[Opening DATA SUPPLIED section]

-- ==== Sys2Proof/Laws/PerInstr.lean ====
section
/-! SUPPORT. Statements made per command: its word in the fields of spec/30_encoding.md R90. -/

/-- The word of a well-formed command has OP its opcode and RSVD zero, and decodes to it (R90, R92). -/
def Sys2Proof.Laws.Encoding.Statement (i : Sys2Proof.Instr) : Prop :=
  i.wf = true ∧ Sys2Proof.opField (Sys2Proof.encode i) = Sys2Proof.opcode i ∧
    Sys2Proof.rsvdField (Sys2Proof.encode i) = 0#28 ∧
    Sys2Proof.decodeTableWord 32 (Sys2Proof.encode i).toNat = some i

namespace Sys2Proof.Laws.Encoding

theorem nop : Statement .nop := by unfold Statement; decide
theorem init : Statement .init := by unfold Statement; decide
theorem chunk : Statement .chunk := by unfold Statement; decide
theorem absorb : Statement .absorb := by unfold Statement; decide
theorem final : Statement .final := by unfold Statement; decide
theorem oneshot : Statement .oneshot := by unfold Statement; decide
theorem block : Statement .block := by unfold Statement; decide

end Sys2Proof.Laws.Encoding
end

[Closing DATA SUPPLIED section]
[Opening DATA SUPPLIED section]

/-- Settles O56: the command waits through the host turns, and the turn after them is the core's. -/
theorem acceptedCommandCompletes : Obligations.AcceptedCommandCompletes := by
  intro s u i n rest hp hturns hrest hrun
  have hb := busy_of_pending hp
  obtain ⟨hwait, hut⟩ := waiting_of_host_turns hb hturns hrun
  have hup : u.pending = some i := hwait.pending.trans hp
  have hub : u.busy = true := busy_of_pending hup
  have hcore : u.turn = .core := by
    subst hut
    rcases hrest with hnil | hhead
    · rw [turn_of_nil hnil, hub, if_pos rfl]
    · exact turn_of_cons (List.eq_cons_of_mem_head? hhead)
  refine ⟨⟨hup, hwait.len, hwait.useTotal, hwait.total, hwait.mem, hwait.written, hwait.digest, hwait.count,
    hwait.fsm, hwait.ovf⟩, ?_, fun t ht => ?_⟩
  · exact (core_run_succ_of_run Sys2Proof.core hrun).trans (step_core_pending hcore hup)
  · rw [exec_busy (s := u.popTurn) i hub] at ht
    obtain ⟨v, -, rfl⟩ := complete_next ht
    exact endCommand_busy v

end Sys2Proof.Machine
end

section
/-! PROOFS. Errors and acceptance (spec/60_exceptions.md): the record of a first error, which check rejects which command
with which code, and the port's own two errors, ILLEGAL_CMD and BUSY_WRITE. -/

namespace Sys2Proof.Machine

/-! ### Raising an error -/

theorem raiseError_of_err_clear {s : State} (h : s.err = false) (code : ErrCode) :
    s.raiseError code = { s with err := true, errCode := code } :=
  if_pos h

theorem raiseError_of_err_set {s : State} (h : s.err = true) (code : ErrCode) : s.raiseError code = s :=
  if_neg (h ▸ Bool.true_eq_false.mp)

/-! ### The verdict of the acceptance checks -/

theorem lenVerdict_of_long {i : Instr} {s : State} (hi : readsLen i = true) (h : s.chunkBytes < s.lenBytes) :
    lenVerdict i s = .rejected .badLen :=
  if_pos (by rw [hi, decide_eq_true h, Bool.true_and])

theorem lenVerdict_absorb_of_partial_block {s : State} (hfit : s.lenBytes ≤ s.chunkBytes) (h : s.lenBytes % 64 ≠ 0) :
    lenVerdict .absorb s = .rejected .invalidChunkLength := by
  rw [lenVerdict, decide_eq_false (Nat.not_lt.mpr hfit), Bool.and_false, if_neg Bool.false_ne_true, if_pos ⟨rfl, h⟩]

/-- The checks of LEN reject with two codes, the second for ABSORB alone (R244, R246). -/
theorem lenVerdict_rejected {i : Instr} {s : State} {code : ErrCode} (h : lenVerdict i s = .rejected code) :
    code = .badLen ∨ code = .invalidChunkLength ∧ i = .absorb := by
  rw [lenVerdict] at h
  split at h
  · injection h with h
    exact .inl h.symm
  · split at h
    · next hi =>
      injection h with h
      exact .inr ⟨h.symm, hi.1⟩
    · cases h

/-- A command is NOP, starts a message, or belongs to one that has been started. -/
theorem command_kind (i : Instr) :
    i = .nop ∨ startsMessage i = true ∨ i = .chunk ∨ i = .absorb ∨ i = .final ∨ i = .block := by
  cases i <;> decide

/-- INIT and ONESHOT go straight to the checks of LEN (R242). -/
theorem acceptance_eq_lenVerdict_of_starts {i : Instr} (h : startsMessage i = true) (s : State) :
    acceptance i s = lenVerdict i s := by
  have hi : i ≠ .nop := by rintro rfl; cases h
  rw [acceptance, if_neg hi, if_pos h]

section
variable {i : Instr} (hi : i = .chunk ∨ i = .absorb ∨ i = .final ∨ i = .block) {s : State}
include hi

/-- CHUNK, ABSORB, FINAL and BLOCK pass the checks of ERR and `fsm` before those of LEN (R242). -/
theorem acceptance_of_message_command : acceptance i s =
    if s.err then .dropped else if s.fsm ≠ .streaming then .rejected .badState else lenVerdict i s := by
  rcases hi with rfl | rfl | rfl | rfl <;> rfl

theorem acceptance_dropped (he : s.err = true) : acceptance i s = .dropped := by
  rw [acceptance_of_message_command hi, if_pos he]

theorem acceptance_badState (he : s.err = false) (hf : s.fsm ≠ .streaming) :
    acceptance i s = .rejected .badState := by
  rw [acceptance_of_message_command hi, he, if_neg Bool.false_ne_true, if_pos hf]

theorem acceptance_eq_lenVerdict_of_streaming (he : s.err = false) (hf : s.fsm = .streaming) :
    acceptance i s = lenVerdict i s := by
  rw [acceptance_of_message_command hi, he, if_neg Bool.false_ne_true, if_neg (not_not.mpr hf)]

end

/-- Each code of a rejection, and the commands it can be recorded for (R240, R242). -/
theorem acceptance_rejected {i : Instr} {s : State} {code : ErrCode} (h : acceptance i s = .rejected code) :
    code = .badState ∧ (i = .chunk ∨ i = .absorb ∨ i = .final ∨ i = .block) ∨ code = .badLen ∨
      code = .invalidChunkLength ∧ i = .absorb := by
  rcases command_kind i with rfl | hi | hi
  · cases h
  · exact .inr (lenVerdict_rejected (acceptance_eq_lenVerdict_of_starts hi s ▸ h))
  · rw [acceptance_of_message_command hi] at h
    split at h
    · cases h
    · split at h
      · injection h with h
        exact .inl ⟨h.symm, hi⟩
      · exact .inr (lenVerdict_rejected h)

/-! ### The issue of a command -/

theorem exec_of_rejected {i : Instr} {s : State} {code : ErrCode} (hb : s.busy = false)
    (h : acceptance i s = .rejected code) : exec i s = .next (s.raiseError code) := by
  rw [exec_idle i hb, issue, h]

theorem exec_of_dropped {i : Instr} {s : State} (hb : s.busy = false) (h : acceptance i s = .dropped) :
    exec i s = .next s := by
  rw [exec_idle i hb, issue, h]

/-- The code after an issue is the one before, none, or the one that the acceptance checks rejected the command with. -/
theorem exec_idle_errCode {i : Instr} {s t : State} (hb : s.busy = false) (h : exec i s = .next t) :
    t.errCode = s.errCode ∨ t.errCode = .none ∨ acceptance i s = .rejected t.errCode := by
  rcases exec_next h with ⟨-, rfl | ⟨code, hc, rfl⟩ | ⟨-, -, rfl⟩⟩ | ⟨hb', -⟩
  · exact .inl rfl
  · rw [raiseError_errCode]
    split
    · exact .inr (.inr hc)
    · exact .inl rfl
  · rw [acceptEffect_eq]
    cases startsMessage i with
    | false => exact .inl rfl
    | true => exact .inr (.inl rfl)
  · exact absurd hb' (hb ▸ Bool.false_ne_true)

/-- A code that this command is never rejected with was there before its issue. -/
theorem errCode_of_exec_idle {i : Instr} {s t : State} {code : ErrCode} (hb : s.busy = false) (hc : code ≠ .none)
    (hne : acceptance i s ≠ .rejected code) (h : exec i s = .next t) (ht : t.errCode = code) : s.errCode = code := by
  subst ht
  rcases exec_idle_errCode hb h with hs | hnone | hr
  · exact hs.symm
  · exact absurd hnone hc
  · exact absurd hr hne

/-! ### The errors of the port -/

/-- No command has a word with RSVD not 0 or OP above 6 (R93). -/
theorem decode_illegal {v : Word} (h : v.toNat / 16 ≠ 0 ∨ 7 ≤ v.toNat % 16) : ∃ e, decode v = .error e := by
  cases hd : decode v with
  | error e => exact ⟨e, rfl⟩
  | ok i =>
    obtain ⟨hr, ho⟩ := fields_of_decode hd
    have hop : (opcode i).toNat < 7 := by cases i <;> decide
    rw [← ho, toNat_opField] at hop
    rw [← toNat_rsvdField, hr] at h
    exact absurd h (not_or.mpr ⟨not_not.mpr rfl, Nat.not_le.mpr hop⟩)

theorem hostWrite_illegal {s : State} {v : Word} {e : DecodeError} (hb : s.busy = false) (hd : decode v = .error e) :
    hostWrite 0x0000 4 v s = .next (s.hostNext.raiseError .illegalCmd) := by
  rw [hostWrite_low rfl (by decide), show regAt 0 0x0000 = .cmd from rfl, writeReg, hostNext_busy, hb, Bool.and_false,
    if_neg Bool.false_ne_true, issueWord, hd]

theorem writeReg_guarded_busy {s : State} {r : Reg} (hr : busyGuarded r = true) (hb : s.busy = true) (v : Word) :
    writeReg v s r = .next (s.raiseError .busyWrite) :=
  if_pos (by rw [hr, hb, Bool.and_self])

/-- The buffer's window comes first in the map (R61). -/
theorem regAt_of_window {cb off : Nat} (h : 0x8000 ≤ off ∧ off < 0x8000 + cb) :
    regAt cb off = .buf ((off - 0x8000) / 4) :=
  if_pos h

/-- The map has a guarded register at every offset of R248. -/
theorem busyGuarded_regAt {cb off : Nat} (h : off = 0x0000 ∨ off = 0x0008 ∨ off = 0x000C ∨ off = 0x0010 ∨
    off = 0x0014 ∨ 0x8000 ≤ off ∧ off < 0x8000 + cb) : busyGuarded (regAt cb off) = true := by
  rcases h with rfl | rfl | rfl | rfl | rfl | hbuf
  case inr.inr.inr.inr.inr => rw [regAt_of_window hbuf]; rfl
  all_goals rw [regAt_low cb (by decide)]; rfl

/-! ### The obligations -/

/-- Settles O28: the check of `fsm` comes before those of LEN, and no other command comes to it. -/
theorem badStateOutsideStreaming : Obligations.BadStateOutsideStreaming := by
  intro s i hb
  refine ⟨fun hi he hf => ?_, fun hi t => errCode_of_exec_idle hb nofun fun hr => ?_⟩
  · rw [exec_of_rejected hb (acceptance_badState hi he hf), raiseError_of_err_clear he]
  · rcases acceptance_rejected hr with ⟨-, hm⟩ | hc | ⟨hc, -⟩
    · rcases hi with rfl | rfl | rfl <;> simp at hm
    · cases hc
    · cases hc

[Closing DATA SUPPLIED section]

» AIM OF THE EXERCISE:
Within the material, find all lines that hold the word "hfit" and show them.

» EXERCISE SOLUTION:
theorem lenVerdict_absorb_of_partial_block {s : State} (hfit : s.lenBytes ≤ s.chunkBytes) (h : s.lenBytes % 64 ≠ 0) :
  rw [lenVerdict, decide_eq_false (Nat.not_lt.mpr hfit), Bool.and_false, if_neg Bool.false_ne_true, if_pos ⟨rfl, h⟩]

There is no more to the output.